It is to be appreciated that the subject media information surfacing systems are is not limited to the above features and functionalities. Moreover, numerous embodiments of systems for surfacing information about items mentioned or presented in a film are contemplated, and the respective embodiments can provide one or more these features or functions in any suitable combination.

Example Systems for Surfacing Information about Items Mentioned or Presented in a Film in Association with Viewing the Film

Referring now to the drawings, with reference initially to FIG. 1, presented is a system 100 configured to facilitate viewing videos and providing information about items mentioned or presented in the videos in association with viewing the videos. System 100 can include video information service 102, one or more media providers 122, one or more external information sources or external systems 132, and one or more clients 134. Aspects of systems, apparatuses or processes explained in this disclosure (e.g. video information service 102, media providers 122, external information sources or external systems 132, and clients 134), can constitute machine-executable components embodied within machine(s), e.g., embodied in one or more computer readable mediums (or media) associated with one or more machines. Such components, when executed by the one or more machines, e.g., computer(s), computing device(s), virtual machine(s), etc. can cause the machine(s) to perform the operations described.

Video information service 102 can include memory 116 for storing computer executable components and instructions. Video information service 102 can further include a processor 110 to facilitate operation of the instructions (e.g., computer executable components and instructions) by video information service. Although not depicted, in various aspects the one or more media providers 122, external information sources or external systems 132, and clients 134 can also respectively include memory for storing computer executable components and instructions and a processor to facilitate operation of the instructions.

The one or more media providers 122 are configured to provide media to one or more clients 134 over a network 130. As used herein, media refers to various types of multi-media, including but not limited to, video (e.g., television, movies, films, shows, music videos, and etc.), audio (e.g., music, spoken script, and etc.), and still images. In an aspect, a media provider 122 can include a media store that stores at least media 124 and a streaming media component 126 that streams media to a client 134 over a network 130. For example, a client 134 could access media provider 122 to receive a streamed video held in data store 124. In another aspect, a media provider 122 can access media located externally from the media provider 122 (e.g., at an external system 132) for streaming to a client device 134 via streaming component 126. Still in other aspects, a media provider 122 can provide downloadable media items, held locally in data store 124 or externally, to a client 124.

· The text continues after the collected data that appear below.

-- ==== Sys2Proof/Syntax.lean ====
section
/-! DEFINITION. The commands of the bridge core, one constructor per row of spec/opcode_table.json (rules R71, R72).
An operand is the command's whole argument, assembled from its argument bytes as rule R73 says. -/

namespace Sys2Proof

/-- A command: the command byte and its argument. -/
inductive Instr where
  /-- `v`: report version (rule R130). -/
  | version
  /-- `f`: flush both FIFOs (rule R140). -/
  | flush
  /-- `r`: reset the target (rule R170). -/
  | resetTarget
  /-- `w a0`: stage one byte into the outbound FIFO (rule R141). -/
  | stage (a0 : Byte)
  /-- `W`: run the transaction engine until the outbound FIFO is drained (rule R150). -/
  | transact
  /-- `R n`: stream `n` bytes from the inbound FIFO (rule R142). -/
  | readback (n : Word32)
  /-- `t`: report the busy-timer count (rule R131). -/
  | timerReport
  /-- `T`: report the busy-timer running status (rule R132). -/
  | timerStatus
  /-- `s a0`: set the target-clock divider (rule R171). -/
  | setTclk (a0 : Byte)
  /-- `S div`: set the serial bit-period divider (rule R172). -/
  | setSclk (div : Word16)
  /-- An unknown command: any of the 246 bytes that are no opcode (rules R75, R118). -/
  | unknown (b : Byte)
deriving DecidableEq, Repr

end Sys2Proof
end

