-- ==== Sys2Proof/Safety.lean ====
section
/-! DEFINITION. What counts as a safe run, and the terms claims are stated in: the inputs of the coming cycles, the
state after some cycles, what a cycle does outside the dispatcher, and the invariant of the block. Nothing here is
read by the machine. -/

namespace Sys2Proof.Safety

open Sys2Proof.Machine

/-! ### Runs -/

/-- The inputs of the cycle `j` cycles after `s`; `j = 0` is the cycle of `s` itself. -/
def inputAt (s : State) (j : Nat) : Inputs := (s.now :: s.later).getD j (Config.freeInputs (s.cycle + j))

/-- No cycle among the next `k` is a reset cycle. -/
def NoReset (k : Nat) (s : State) : Prop := ∀ j < k, (inputAt s j).rst = false

/-- The transmit core accepts a byte in each of the next `k` cycles. -/
def TxReady (k : Nat) (s : State) : Prop := ∀ j < k, (inputAt s j).txWritable = true

/-- The host bytes that reach the receive channel in the next `k` cycles, in order. -/
def arrivals (s : State) (k : Nat) : List Byte := (List.range k).flatMap fun j => (inputAt s j).hostBytes

/-- After `k` clock cycles from `s` the machine is in a state that meets `P`: none of the cycles has stopped it. -/
def After (k : Nat) (s : State) (P : State → Prop) : Prop :=
  ∃ t, Host.Core.run Sys2Proof.core k s = .next t ∧ P t

/-- After exactly `k` cycles from an IDLE cycle the dispatcher is back in IDLE with the registers `c`, has sent `bytes`
and nothing else, and has consumed nothing beyond what stands before `rest` (rules R65, R66, R196). -/
def CompletesIn (k : Nat) (s : State) (c : Control) (bytes rest : List Byte) : Prop :=
  c.disp = .idle ∧
  After k s fun t =>
    t.ctl = c ∧ t.sent = s.sent ++ bytes ∧ t.rxChan = rest ++ arrivals s k ∧ t.params = s.params

/-! ### What a cycle outside reset leaves, beside what the dispatcher writes -/

/-- `t` is what the parts that run in every cycle make of `s` (rule R21), and the inputs have moved on. -/
def RestOfCycle (s t : State) : Prop :=
  t.params = s.params ∧ t.prim = primNext s.now s.ctl s.prim ∧ t.now = nextInputs s ∧ t.later = s.later.tail ∧
    t.cycle = s.cycle + 1

/-- No byte crosses to or from the host in the cycle from `s` to `t`. -/
def NoTransfer (s t : State) : Prop :=
  t.out = { rxAck := false, txWe := false, txData := 0x00 } ∧ t.rxChan = s.rxChan ++ s.now.hostBytes ∧
    t.sent = s.sent

/-- Exactly the presented host byte is consumed, and nothing is sent. -/
def Takes (s t : State) : Prop :=
  t.out = { rxAck := true, txWe := false, txData := 0x00 } ∧ t.rxChan = s.rxChan.tail ++ s.now.hostBytes ∧
    t.sent = s.sent

/-- Exactly the byte `b` is handed to the transmit core, and nothing is consumed. -/
def Sends (b : Byte) (s t : State) : Prop :=
  t.out = { rxAck := false, txWe := true, txData := b } ∧ t.rxChan = s.rxChan ++ s.now.hostBytes ∧
    t.sent = s.sent ++ [b]

/-- The outcome `o` of a cycle from `s` is the next state in which the dispatcher has left the registers `c` and no
byte has crossed to or from the host. -/
def Moves (s : State) (c : Control) (o : Host.Outcome State Fault Refusal) : Prop :=
  ∃ t, o = .next t ∧ t.ctl = c ∧ NoTransfer s t ∧ RestOfCycle s t

/-- The same, with the presented host byte consumed. -/
def MovesTaking (s : State) (c : Control) (o : Host.Outcome State Fault Refusal) : Prop :=
  ∃ t, o = .next t ∧ t.ctl = c ∧ Takes s t ∧ RestOfCycle s t

/-- The same, with the byte `b` sent. -/
def MovesSending (b : Byte) (s : State) (c : Control) (o : Host.Outcome State Fault Refusal) : Prop :=
  ∃ t, o = .next t ∧ t.ctl = c ∧ Sends b s t ∧ RestOfCycle s t

/-! ### The command in hand -/

/-- The bytes of the command in hand that the dispatcher has taken and can still tell (rules R27, R29, R142, R172). -/
def takenBytes (c : Control) : List Byte :=
  match c.disp with
  | .idle => []
  | .dispatch => [c.cmd]
  | .respondVersion => [opVersion]
  | .flush => [opFlush]
  | .resetTarget => [opResetTarget]
  | .fifoWrite => [opStage]
  | .sendTransaction => [opTransact]
  | .fifoReadback => opReadback :: (List.range c.idx.toNat).map fun k => byteAt c.arg k
  | .timerReport => [opTimerReport]
  | .timerStatus => [opTimerStatus]
  | .setTclk => [opSetTclk]
  | .setSclk => if c.idx = 0 then [opSetSclk] else [opSetSclk, byteAt c.arg 0]
  | .respond => [c.cmd]

/-! ### The invariant -/

/-- Which command each dispatcher state belongs to, as `cmd` still tells it (rules R27, R112, R119). -/
def cmdMatches (c : Control) : Bool :=
  match c.disp with
  | .idle => true
  | .dispatch => true
  | .respondVersion => c.cmd == opVersion
  | .flush => c.cmd == opFlush
  | .resetTarget => c.cmd == opResetTarget
  | .fifoWrite => c.cmd == opStage
  | .sendTransaction => c.cmd == opTransact
  | .fifoReadback => c.cmd == opReadback
  | .timerReport => c.cmd == opTimerReport
  | .timerStatus => c.cmd == opTimerStatus
  | .setTclk => c.cmd == opSetTclk
  | .setSclk => c.cmd == opSetSclk
  | .respond => c.cmd != opTimerReport && c.cmd != opReadback

/-- The reply bytes RESPOND may hold (rule R76). -/
def replies : List Byte := [replyVersion, replyDone, replyFull, replyUnknown, replyRunning, replyStopped]

/-- What always holds of the dispatcher's and the engine's registers: the FIFOs stay within their capacities (rule
R59), the hold counter keeps its width and stays in its range (rule R33), the engine runs exactly in SEND_TRANSACTION (rule R34), the
serial clock is low exactly in CLOCK_LOW (rule R43), the data line carries the bit on the line in both phases (rules
R154, R158), the target is held in reset exactly in RESET_TARGET (rule R170), and the command, the argument index and
the reply byte fit the dispatcher state. -/
def ControlInv (p : Params) (c : Control) : Prop :=
  c.fifoOut.length ≤ p.outDepth ∧ c.fifoIn.length ≤ p.inDepth ∧ c.rstCtr.width = holdWidth p ∧
    holdNat c.rstCtr < p.resetHoldCycles ∧
    (c.eng = .eIdle ↔ c.disp ≠ .sendTransaction) ∧ (c.sclkR = false ↔ c.eng = .clockLow) ∧
    (c.eng = .clockLow ∨ c.eng = .clockHigh → c.txdR = c.tx.getLsbD c.bit.toNat) ∧
    (c.trstR = true ↔ c.disp = .resetTarget) ∧ cmdMatches c = true ∧
    (c.disp = .setSclk → c.idx = 0 ∨ c.idx = 1) ∧ (c.disp = .respond → c.resp ∈ replies)

/-- What always holds of the whole block: the parameters meet rule R9, the control registers their invariant, and
`running == busy_p` (rule R97). -/
def BlockInv (s : State) : Prop :=
  s.params.wf = true ∧ ControlInv s.params s.ctl ∧ s.prim.running = s.prim.busyP

end Sys2Proof.Safety
end

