/-- The target main clock toggles once every `tclk_div + 1` cycles while the divider keeps its value (rules R100,
R102). -/
def Obligations.TargetClockTogglesOncePerPeriod : Prop :=
  ∀ s : State, s.prim.tclkCtr = 0 → NoReset (s.ctl.tclkDiv.toNat + 1) s →
    (∀ j ≤ s.ctl.tclkDiv.toNat, After j s fun u => u.ctl.tclkDiv = s.ctl.tclkDiv) →
    (∀ j ≤ s.ctl.tclkDiv.toNat, After j s fun u => u.prim.tclkR = s.prim.tclkR) ∧
    After (s.ctl.tclkDiv.toNat + 1) s fun t => t.prim.tclkR = !s.prim.tclkR ∧ t.prim.tclkCtr = 0

/-- A busy pulse seen for exactly `L` cycles leaves `count = L - 1` and the timer stopped (rules R95, R96). -/
def Obligations.PulseOfLCyclesCountsLessOne : Prop :=
  ∀ (s : State) (L : Nat), 1 ≤ L → s.prim.busyR = true → s.prim.busyP = false → s.prim.running = false →
    NoReset (L + 1) s → (∀ j, j + 1 < L → (inputAt s j).busyIn = true) → (inputAt s (L - 1)).busyIn = false →
    After (L + 1) s fun t => t.prim.count.toNat = (L - 1) % 2 ^ 32 ∧ t.prim.running = false

/-! ### The dispatcher, state by state -/

/-- Rule R111: IDLE takes one command byte when one is presented, and holds otherwise. -/
def Obligations.IdleTakesOneCommandByte : Prop :=
  ∀ s : State, s.now.rst = false → s.ctl.disp = .idle →
    (∀ b rest, s.rxChan = b :: rest → MovesTaking s { s.ctl with cmd := b, disp := .dispatch } (step s)) ∧
    (s.rxChan = [] → Moves s s.ctl (step s))

/-- Rule R112: DISPATCH selects the next state from the command byte and makes its entry assignments; it consumes no
byte and sends none. -/
def Obligations.DispatchSelectsTheBranch : Prop :=
  ∀ s : State, s.now.rst = false → s.ctl.disp = .dispatch →
    Moves s
      (if s.ctl.cmd = 0x76 then { s.ctl with disp := .respondVersion }
      else if s.ctl.cmd = 0x66 then { s.ctl with disp := .flush }
      else if s.ctl.cmd = 0x72 then
        { s.ctl with
          trstR := true, rstCtr := ⟨holdWidth s.params, BitVec.ofNat _ (s.params.resetHoldCycles - 1)⟩,
          disp := .resetTarget }
      else if s.ctl.cmd = 0x77 then { s.ctl with disp := .fifoWrite }
      else if s.ctl.cmd = 0x57 then { s.ctl with eng := .start, disp := .sendTransaction }
      else if s.ctl.cmd = 0x52 then { s.ctl with idx := 0, phase := .arg, disp := .fifoReadback }
      else if s.ctl.cmd = 0x74 then { s.ctl with snap := s.prim.count, idx := 0, disp := .timerReport }
      else if s.ctl.cmd = 0x54 then { s.ctl with disp := .timerStatus }
      else if s.ctl.cmd = 0x73 then { s.ctl with disp := .setTclk }
      else if s.ctl.cmd = 0x53 then { s.ctl with idx := 0, disp := .setSclk }
      else { s.ctl with resp := 0x3F, disp := .respond })
      (step s)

Video information service 120 is configured to process media, prior to being presented and/or while being presented to a user (e.g., via a client device 134), to identify items of potential user interest mentioned or presented in the media, and to associate additional information with the items. The video information service 102 is further configured to render the additional information to a user during the consumptions of the media. In an aspect, the additional information is rendered automatically in response to occurrence of an item in the media having additional information associated therewith. In another aspect, the additional information is rendered in response to an expressed or inferred user interest in an item, mentioned or presented in the media during consumption of the media. As a result, when a user views media, such as a video, and sees or hears an item of particular interest to the user, the user can request and receive additional information about the item of interest without conducting a manual search regarding the item.

In an aspect, video information service 102 processes media stored or otherwise provided by one or more media providers 122. For example, video information service 102 can process videos stored in media store 124. However, it should be appreciated that video information service 102 can perform various aspects of media processing and information rendering regardless of the source of the media.

A client 134 can include any suitable computing device associated with a user and configured to interact with video information service and/or a media provider 122. For example, a client device 134 can include a desktop computer, a laptop computer, a smart-phone, a tablet personal computer (PC), or a PDA. In an aspect, a client device 134 can include a media player 136 configured to play media. For example, media player 136 can include any suitable media player configured to play video, pause, video, rewind video, fast forward video, and otherwise facilitate user interaction with a video. As used in this disclosure, the terms “content consumer” or “user” refers to a person, entity, system, or combination thereof that employs system 100 (or additional systems described in this disclosure). In various aspects, a user employs video information service 102 and/or media providers via a client device 134.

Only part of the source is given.